Task statement: The lines to repeat are those below from the one containing "rest⟩).setCs .authorized)).setAnswer .done)" down to the one containing "say what is", both included; reproduce them exactly and nothing else.

= Beginning of Section =

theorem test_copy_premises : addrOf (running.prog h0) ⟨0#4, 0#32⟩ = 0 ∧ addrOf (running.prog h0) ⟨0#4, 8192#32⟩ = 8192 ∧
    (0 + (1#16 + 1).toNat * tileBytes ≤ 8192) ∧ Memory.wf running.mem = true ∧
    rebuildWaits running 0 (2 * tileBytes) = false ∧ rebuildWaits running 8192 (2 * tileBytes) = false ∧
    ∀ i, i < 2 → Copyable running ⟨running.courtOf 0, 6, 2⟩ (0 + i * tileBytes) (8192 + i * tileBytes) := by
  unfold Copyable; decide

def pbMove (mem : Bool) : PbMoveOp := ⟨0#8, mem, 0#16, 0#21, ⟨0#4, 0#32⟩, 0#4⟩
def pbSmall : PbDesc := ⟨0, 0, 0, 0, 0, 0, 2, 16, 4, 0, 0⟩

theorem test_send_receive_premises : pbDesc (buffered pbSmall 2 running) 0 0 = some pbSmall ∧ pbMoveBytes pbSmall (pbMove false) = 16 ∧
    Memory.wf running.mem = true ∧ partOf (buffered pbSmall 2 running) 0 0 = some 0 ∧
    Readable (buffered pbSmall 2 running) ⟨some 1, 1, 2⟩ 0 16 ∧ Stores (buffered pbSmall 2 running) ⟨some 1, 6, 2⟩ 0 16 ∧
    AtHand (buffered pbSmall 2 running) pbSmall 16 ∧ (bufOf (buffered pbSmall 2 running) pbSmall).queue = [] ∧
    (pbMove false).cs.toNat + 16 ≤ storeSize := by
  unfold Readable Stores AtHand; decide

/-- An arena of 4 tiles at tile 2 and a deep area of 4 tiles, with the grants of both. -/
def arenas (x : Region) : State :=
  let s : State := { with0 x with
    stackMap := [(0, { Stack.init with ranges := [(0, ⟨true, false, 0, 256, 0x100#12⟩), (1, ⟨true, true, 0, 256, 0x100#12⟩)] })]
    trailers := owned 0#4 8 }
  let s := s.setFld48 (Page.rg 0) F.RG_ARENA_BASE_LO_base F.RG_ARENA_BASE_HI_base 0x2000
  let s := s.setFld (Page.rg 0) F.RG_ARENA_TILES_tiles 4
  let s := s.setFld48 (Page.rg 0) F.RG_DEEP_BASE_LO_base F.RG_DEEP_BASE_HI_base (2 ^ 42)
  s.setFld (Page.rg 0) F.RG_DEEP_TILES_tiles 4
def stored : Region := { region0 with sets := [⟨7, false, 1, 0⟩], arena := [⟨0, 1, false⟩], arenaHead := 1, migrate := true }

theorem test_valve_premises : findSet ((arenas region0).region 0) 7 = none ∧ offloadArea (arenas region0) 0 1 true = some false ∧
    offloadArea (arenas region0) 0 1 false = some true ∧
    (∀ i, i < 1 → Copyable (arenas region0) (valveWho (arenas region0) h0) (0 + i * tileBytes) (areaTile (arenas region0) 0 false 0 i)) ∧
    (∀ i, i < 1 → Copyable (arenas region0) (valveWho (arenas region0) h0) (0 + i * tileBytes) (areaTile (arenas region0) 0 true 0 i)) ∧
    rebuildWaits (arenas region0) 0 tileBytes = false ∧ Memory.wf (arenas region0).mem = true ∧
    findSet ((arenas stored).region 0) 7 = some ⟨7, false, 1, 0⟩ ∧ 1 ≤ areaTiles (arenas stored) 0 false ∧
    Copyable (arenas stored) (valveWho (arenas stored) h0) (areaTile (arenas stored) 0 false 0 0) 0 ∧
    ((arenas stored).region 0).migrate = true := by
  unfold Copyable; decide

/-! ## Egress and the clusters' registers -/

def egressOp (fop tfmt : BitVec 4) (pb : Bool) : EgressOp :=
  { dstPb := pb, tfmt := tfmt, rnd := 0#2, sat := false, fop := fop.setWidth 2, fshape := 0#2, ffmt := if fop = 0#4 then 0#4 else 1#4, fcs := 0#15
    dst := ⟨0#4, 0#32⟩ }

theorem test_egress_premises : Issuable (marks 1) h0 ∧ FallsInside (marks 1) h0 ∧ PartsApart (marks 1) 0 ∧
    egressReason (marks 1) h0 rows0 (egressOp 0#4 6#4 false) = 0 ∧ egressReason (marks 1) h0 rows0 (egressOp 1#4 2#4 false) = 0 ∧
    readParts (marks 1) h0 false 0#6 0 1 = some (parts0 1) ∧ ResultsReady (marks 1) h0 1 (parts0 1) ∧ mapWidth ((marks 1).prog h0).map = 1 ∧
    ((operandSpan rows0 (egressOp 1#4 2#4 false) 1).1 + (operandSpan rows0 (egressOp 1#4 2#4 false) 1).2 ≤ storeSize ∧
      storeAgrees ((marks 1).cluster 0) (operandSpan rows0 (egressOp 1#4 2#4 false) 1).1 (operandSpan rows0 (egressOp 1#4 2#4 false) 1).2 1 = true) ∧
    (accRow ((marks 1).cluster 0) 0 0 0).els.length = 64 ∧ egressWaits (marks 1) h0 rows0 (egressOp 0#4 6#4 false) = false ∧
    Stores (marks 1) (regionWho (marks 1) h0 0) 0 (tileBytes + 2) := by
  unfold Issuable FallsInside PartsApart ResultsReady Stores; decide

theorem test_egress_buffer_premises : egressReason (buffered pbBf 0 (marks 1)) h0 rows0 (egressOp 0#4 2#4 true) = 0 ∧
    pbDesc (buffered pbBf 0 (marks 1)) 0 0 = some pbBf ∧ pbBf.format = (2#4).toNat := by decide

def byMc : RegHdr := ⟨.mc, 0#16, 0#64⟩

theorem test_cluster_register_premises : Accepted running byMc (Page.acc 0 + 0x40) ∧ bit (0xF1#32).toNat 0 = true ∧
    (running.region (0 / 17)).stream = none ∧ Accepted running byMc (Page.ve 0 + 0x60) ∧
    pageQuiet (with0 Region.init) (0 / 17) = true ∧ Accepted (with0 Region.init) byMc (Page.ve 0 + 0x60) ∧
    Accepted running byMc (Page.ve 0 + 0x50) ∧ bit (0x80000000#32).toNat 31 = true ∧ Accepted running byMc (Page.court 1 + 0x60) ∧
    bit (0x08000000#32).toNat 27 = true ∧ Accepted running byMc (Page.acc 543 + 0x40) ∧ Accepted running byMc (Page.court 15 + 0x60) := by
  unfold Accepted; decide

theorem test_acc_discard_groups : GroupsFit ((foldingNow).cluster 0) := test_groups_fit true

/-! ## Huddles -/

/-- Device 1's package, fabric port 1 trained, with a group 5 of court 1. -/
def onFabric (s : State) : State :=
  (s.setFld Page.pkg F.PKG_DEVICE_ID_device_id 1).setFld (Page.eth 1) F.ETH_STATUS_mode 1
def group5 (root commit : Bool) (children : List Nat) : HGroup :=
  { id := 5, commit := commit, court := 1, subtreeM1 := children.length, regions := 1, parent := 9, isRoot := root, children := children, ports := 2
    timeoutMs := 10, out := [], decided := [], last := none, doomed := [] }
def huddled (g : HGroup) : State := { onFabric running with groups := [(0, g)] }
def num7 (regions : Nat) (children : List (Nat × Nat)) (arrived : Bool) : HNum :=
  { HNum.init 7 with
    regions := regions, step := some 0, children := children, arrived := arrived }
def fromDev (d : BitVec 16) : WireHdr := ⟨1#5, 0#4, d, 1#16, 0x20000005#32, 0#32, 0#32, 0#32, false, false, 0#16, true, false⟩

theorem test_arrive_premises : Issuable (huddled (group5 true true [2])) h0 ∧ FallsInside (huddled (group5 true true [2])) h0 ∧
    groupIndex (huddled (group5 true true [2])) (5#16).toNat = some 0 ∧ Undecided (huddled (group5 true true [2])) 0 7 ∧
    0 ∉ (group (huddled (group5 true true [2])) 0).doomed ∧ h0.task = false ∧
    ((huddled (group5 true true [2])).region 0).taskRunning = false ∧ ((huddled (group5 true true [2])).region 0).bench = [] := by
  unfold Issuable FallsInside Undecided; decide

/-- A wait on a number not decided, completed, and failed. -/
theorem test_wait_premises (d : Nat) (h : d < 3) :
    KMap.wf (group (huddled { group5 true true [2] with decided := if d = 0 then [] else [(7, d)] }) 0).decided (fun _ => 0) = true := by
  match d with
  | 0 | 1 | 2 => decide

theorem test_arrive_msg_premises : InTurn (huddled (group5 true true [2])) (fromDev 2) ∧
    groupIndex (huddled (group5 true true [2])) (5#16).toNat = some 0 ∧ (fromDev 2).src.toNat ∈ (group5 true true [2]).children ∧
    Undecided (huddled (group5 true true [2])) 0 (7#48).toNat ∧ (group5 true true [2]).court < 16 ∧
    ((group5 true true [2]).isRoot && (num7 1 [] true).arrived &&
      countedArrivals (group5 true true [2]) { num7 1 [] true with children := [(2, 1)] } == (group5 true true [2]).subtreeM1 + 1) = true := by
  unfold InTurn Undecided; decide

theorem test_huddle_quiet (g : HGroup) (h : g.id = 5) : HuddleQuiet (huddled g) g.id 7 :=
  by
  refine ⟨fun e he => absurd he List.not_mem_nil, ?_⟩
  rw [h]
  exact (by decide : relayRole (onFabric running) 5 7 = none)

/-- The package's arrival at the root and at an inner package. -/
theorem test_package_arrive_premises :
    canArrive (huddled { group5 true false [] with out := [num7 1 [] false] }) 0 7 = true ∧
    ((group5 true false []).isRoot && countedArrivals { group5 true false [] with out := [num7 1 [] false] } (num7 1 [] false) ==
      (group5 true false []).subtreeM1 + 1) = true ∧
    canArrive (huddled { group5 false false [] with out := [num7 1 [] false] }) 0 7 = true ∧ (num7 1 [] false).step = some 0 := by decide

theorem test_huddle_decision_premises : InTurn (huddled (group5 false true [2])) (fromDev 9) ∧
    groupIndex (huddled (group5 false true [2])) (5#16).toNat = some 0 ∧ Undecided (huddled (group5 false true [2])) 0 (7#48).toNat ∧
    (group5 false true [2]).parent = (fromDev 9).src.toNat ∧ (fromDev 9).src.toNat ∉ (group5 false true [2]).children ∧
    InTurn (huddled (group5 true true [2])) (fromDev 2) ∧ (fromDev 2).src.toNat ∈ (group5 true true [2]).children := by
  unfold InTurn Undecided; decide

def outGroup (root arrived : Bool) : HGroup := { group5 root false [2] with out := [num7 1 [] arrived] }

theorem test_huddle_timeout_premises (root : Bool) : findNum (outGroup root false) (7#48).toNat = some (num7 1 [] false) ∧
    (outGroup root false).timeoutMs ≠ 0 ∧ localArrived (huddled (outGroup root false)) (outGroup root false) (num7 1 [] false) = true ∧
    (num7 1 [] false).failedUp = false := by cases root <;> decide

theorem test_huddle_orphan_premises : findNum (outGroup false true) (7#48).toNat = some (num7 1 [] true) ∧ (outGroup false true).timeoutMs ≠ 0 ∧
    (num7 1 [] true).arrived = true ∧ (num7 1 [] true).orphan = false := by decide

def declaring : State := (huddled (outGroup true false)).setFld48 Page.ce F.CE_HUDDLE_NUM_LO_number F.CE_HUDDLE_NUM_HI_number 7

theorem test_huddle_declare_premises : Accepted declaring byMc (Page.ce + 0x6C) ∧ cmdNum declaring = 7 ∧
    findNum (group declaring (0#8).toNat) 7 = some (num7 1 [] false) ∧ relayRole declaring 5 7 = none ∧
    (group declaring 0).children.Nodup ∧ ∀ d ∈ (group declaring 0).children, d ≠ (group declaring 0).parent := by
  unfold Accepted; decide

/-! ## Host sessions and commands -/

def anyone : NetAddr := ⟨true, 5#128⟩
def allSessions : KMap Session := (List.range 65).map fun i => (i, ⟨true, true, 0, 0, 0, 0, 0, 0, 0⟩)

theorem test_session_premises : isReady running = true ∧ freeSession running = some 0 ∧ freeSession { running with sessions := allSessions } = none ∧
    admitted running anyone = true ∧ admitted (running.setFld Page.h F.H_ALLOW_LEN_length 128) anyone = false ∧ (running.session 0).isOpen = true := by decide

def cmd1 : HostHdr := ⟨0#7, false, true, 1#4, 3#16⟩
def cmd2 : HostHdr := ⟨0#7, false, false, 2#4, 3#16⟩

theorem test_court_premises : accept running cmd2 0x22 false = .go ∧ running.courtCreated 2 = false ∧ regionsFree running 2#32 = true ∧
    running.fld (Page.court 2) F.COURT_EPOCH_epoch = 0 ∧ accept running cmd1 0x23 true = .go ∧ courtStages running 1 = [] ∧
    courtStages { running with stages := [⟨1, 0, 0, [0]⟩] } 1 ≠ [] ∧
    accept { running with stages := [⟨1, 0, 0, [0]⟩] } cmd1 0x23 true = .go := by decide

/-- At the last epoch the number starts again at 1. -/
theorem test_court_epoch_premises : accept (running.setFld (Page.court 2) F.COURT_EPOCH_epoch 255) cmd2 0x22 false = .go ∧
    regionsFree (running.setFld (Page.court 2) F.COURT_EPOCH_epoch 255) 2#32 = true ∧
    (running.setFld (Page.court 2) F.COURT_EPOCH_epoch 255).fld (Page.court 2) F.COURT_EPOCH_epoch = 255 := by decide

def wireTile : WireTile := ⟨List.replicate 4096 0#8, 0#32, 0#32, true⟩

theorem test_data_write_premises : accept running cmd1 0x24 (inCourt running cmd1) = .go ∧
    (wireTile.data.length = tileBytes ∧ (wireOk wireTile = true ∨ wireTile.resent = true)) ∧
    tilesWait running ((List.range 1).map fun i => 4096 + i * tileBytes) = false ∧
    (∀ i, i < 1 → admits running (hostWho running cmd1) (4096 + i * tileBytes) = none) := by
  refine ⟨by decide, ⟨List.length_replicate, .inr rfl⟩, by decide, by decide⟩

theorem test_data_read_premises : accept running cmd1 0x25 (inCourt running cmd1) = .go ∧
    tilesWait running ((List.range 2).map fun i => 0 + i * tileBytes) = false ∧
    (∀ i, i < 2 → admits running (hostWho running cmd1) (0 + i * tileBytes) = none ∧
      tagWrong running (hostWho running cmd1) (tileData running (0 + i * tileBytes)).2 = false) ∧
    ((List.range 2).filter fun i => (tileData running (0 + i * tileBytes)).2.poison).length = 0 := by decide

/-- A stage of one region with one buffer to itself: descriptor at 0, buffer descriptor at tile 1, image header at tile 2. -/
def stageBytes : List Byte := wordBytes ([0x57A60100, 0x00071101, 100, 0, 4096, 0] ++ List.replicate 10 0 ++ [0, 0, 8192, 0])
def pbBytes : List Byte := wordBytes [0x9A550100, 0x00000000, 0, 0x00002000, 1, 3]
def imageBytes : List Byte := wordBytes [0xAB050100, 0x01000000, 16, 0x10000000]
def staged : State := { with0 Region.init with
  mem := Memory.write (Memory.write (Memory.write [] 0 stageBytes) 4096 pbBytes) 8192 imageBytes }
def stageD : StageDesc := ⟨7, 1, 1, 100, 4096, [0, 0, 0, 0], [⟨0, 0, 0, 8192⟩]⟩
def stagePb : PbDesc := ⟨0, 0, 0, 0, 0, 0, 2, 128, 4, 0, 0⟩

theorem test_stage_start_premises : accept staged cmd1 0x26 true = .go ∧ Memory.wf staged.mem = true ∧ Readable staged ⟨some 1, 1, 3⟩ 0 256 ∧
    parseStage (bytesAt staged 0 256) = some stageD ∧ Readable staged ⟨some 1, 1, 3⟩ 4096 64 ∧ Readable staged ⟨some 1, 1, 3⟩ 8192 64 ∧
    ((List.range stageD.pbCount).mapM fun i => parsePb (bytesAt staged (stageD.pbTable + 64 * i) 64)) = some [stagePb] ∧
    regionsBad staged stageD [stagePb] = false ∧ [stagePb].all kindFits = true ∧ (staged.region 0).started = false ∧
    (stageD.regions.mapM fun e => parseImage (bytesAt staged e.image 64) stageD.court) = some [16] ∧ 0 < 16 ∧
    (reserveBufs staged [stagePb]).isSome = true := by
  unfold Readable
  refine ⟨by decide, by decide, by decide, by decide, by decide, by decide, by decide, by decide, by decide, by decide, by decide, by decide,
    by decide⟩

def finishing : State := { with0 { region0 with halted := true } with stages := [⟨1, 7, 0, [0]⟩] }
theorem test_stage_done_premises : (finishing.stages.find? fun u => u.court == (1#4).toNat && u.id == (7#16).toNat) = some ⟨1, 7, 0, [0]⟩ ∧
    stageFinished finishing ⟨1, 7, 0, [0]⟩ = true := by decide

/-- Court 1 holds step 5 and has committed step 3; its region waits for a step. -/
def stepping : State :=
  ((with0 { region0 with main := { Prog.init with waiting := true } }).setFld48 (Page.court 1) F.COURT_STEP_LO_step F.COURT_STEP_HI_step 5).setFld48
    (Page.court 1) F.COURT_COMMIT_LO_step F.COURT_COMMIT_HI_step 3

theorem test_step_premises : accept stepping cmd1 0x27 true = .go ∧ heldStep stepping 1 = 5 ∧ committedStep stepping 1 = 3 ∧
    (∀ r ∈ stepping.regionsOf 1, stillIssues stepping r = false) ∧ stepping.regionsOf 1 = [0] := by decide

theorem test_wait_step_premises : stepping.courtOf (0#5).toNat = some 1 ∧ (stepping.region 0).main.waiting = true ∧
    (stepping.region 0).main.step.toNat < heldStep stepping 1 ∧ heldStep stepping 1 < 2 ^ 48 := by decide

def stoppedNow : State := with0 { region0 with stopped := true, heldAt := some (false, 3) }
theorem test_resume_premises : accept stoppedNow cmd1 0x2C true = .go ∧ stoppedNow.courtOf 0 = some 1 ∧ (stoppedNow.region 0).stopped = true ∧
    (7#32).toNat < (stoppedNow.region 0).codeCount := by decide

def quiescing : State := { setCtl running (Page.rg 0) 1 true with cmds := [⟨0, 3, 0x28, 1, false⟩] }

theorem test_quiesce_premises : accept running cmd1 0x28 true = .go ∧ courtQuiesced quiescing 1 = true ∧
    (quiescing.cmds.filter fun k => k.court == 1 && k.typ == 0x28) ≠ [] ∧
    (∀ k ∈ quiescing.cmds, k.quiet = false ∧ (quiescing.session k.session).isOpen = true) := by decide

= End of Section =
= Beginning of Section =

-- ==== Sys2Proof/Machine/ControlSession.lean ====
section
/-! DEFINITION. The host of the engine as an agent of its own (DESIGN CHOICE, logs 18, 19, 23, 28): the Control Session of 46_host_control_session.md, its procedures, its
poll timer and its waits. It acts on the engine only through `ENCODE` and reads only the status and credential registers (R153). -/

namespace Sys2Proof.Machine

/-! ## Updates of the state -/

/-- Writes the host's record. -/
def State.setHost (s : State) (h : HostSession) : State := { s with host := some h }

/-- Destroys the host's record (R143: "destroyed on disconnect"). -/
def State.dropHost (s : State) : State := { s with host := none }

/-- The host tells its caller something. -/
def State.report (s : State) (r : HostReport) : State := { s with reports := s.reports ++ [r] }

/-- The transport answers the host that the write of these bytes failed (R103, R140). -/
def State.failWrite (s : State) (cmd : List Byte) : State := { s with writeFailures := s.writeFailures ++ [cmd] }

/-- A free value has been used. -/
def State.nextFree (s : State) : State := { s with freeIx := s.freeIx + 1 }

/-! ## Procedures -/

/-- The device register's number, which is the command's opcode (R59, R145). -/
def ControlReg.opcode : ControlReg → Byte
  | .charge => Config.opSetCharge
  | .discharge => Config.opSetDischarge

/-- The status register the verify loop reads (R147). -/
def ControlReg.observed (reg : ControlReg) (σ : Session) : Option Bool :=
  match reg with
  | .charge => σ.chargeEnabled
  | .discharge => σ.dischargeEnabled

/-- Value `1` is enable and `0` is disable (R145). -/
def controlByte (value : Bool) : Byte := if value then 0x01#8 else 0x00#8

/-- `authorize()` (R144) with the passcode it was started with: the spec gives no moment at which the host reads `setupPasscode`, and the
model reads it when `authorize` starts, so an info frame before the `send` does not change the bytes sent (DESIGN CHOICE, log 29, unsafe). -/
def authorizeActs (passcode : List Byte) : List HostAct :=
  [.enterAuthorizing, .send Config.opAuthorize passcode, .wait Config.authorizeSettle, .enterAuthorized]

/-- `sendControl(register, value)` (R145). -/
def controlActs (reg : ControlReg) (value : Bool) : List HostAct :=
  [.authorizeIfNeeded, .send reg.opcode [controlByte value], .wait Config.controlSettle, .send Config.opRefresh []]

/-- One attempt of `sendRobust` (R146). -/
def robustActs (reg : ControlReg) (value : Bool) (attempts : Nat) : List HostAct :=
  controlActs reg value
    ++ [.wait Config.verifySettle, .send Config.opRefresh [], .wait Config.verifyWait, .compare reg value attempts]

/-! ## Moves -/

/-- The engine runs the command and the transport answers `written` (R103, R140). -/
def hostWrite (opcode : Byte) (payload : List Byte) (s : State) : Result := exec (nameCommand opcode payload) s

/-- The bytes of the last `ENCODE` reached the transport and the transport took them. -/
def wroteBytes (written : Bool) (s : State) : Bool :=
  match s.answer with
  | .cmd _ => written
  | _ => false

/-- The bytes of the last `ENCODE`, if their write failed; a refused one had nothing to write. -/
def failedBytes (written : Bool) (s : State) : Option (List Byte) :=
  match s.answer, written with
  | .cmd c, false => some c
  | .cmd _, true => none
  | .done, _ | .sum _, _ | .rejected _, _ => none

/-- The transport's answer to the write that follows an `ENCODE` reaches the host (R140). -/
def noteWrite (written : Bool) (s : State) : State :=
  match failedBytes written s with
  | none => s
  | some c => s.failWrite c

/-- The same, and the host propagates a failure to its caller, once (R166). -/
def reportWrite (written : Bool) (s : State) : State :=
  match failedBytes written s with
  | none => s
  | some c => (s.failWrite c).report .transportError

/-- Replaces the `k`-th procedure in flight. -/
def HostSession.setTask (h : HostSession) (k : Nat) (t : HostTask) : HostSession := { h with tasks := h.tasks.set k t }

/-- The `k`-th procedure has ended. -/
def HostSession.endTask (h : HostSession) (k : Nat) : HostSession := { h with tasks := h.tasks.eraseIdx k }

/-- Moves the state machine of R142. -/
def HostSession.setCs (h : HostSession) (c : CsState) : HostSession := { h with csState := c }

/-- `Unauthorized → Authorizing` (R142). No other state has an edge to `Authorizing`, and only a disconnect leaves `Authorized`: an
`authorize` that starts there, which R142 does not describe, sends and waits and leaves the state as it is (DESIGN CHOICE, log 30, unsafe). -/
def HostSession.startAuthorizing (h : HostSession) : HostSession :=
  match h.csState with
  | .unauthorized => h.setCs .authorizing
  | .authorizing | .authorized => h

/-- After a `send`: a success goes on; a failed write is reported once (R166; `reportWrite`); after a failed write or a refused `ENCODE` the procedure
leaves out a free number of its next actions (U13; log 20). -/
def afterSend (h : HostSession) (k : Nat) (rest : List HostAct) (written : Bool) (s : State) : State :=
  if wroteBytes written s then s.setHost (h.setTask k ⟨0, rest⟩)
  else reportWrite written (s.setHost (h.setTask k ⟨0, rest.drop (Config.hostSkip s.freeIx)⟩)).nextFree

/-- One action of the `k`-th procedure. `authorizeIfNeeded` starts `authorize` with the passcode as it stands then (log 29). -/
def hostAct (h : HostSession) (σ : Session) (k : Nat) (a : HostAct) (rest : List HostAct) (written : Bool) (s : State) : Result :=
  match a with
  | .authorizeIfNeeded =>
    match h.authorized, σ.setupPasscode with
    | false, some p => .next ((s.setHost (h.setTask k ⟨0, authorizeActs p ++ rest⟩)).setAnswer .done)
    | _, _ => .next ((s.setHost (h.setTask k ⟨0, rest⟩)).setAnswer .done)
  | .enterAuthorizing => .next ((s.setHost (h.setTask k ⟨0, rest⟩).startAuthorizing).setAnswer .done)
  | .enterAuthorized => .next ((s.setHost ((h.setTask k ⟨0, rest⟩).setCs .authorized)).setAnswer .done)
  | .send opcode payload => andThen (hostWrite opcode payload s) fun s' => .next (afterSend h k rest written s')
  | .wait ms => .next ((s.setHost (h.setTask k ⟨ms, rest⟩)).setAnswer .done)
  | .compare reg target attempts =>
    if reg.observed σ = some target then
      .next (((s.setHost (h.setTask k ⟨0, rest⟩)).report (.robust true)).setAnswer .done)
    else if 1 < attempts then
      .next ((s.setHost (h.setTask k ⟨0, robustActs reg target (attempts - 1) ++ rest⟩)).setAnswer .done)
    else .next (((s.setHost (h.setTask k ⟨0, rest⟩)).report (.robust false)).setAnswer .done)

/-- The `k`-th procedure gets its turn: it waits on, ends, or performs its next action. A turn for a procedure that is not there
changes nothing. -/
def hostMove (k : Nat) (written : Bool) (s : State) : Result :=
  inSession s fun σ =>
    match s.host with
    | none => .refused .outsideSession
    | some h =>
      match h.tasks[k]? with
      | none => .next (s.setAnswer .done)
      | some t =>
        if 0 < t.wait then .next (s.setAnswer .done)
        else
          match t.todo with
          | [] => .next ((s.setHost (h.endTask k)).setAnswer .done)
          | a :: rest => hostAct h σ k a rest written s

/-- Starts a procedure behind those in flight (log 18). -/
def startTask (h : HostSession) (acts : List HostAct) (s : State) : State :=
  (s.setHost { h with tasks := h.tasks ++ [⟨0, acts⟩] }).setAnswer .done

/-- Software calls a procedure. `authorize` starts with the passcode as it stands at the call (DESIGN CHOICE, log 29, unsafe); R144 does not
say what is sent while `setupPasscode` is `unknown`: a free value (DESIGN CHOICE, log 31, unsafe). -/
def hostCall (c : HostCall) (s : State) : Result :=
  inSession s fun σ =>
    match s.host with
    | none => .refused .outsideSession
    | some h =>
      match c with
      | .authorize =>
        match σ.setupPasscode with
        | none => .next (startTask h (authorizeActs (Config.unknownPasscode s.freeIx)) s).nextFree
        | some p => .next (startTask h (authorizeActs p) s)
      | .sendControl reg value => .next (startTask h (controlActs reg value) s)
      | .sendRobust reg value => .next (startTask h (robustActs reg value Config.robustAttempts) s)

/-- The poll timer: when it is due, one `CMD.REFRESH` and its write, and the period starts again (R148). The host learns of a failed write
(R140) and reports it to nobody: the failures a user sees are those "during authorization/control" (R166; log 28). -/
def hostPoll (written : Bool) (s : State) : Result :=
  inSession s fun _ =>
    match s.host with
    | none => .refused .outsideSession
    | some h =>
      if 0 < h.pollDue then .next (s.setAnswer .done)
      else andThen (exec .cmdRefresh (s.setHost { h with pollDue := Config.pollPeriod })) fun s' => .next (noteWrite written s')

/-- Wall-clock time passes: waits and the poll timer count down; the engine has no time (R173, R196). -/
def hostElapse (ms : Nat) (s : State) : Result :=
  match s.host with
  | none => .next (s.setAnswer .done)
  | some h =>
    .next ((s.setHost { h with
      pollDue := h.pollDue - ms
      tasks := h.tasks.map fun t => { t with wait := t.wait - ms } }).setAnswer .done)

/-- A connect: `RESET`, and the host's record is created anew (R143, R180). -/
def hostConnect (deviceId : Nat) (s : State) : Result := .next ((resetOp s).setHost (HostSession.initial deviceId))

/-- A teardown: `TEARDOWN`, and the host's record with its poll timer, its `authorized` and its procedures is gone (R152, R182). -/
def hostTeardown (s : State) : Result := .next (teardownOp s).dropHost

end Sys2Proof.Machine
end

= End of Section =

Output below:
  | .enterAuthorized => .next ((s.setHost ((h.setTask k ⟨0, rest⟩).setCs .authorized)).setAnswer .done)
  | .send opcode payload => andThen (hostWrite opcode payload s) fun s' => .next (afterSend h k rest written s')
  | .wait ms => .next ((s.setHost (h.setTask k ⟨ms, rest⟩)).setAnswer .done)
  | .compare reg target attempts =>
    if reg.observed σ = some target then
      .next (((s.setHost (h.setTask k ⟨0, rest⟩)).report (.robust true)).setAnswer .done)
    else if 1 < attempts then
      .next ((s.setHost (h.setTask k ⟨0, robustActs reg target (attempts - 1) ++ rest⟩)).setAnswer .done)
    else .next (((s.setHost (h.setTask k ⟨0, rest⟩)).report (.robust false)).setAnswer .done)

/-- The `k`-th procedure gets its turn: it waits on, ends, or performs its next action. A turn for a procedure that is not there
changes nothing. -/
def hostMove (k : Nat) (written : Bool) (s : State) : Result :=
  inSession s fun σ =>
    match s.host with
    | none => .refused .outsideSession
    | some h =>
      match h.tasks[k]? with
      | none => .next (s.setAnswer .done)
      | some t =>
        if 0 < t.wait then .next (s.setAnswer .done)
        else
          match t.todo with
          | [] => .next ((s.setHost (h.endTask k)).setAnswer .done)
          | a :: rest => hostAct h σ k a rest written s

/-- Starts a procedure behind those in flight (log 18). -/
def startTask (h : HostSession) (acts : List HostAct) (s : State) : State :=
  (s.setHost { h with tasks := h.tasks ++ [⟨0, acts⟩] }).setAnswer .done

/-- Software calls a procedure. `authorize` starts with the passcode as it stands at the call (DESIGN CHOICE, log 29, unsafe); R144 does not
say what is sent while `setupPasscode` is `unknown`: a free value (DESIGN CHOICE, log 31, unsafe). -/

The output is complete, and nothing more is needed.